Forum Moderators: Robert Charlton & goodroi
Yesterday I got some email from a business that has "servers across the US" working out what keywords businesses are ranking for.
The other day I was looking at a huge database of adwords advertisements and keywords used by businesses worldwide.
What is going on?
Obviously (to me) these are the products of automated queries - supposedly something Google will not allow.
How are these "crawling" companies hoping to build a long term business based on activities that are outside the Google TOS?
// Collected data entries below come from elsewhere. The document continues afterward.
/-- STEAL_REQUEST of a cluster with nothing to run, to the next cluster of a partition's ring. -/
def execStealRequest (cluster part : Nat) (s : State) : Host.Outcome State Fault Refusal :=
  let x := mapGet s.scheds cluster {}
  if hasRunnable s x || x.steal.isSome || decide (allFree s cluster < 2) || (s.sys.fences ++ s.sys.fencing).contains (.cluster cluster) then .next s
  else match ((ringAfter ((s.part? part).elim [] (·.ring)) cluster)[mapGet x.tried part 0]?) with
    | some v => .next { s with scheds := mapPut s.scheds cluster { x with steal := some { part := part, victim := v } } }
    | none => .next s

/-- STEAL_REPLY: the victim of a cluster's request sends half of its unstarted tasks, the newest first, and marks them. An
empty reply moves the thief one place on. A thief has no more sent than it has places for (R38; DEDUCED, log 17); records are the thief's from then on, once it has sent its acknowledgement. -/
def execStealReply (cluster : Nat) (s : State) : Host.Outcome State Fault Refusal :=
  let x := mapGet s.scheds cluster {}
  match x.steal with
  | some q =>
    if q.reply.isSome then .next s
    else
      let v := mapGet s.scheds q.victim {}
      let us := v.ranges.filter (fun r => isTaskRange s q.part r && !v.transit.contains r)
      let sent := (us.reverse).take (min x.places (min 16 (us.length / 2)))
      if sent.isEmpty then
        .next { s with scheds := mapPut s.scheds cluster { x with steal := none, tried := mapPut x.tried q.part (mapGet x.tried q.part 0 + 1) } }
      else
        let s := { s with scheds := mapPut s.scheds q.victim { v with transit := v.transit ++ sent } }
        .next { s with scheds := mapPut s.scheds cluster { x with steal := some { q with reply := some sent } } }
  | none => .next s

/-- STEAL_ACK: the thief owns the records; its acknowledgement reaches the victim, which drops them. -/
def execStealAck (cluster : Nat) (s : State) : Host.Outcome State Fault Refusal :=
  let x := mapGet s.scheds cluster {}
  match x.steal with
  | some { part := _, victim := v, reply := some rs } =>
    let y := mapGet s.scheds v {}
    let s := { s with scheds := mapPut s.scheds v { y with
      ranges := y.ranges.filter (fun r => !rs.contains r), transit := y.transit.filter (fun r => !rs.contains r) } }
    let live := rs.filter (fun r => y.ranges.contains r)
    let s := { s with scheds := mapPut s.scheds cluster { x with ranges := x.ranges ++ live.reverse, steal := none, tried := [] } }
    .next (live.foldl (fun s r => s.modLaunch r.launch (fun l => { l with cluster := cluster })) s)
  | _ => .next s

end Sys2Proof.Machine
end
I'm not understanding this at all.
Whether this can be a viable long-term business model, well, that's anyone's guess. And how do they do it? well, I'd say the phrase "servers across the US" gives a big clue. Many servers on dissimilar IP addresses, throttled way back to avoid detection.
throttled way back...
every day for years
Maybe I am naive about how clever they are?
It would be pretty easy to prove that the data was coming from automated queries wouldn't it?
I know nothing about how it's done, but I'd imagine that you make sure that you
(a) don't fire off your queries too fast, and
(b) have a huge amount of random IPs (either non-existent or spoof a genuine one)
Impossible to spot if you mix it up.
I've been temporarily blocked from Google for skimming through SERPS too fast in too short a space of time.
Perhaps they have a threshold for so many queries per IP per 24 hour period too. But anything that is programmed can be measured and counter-programmed.
I'd imagine these guys are constantly testing the limits with bots that do occasionally get caught and then making sure that their proper bots run below that threshold.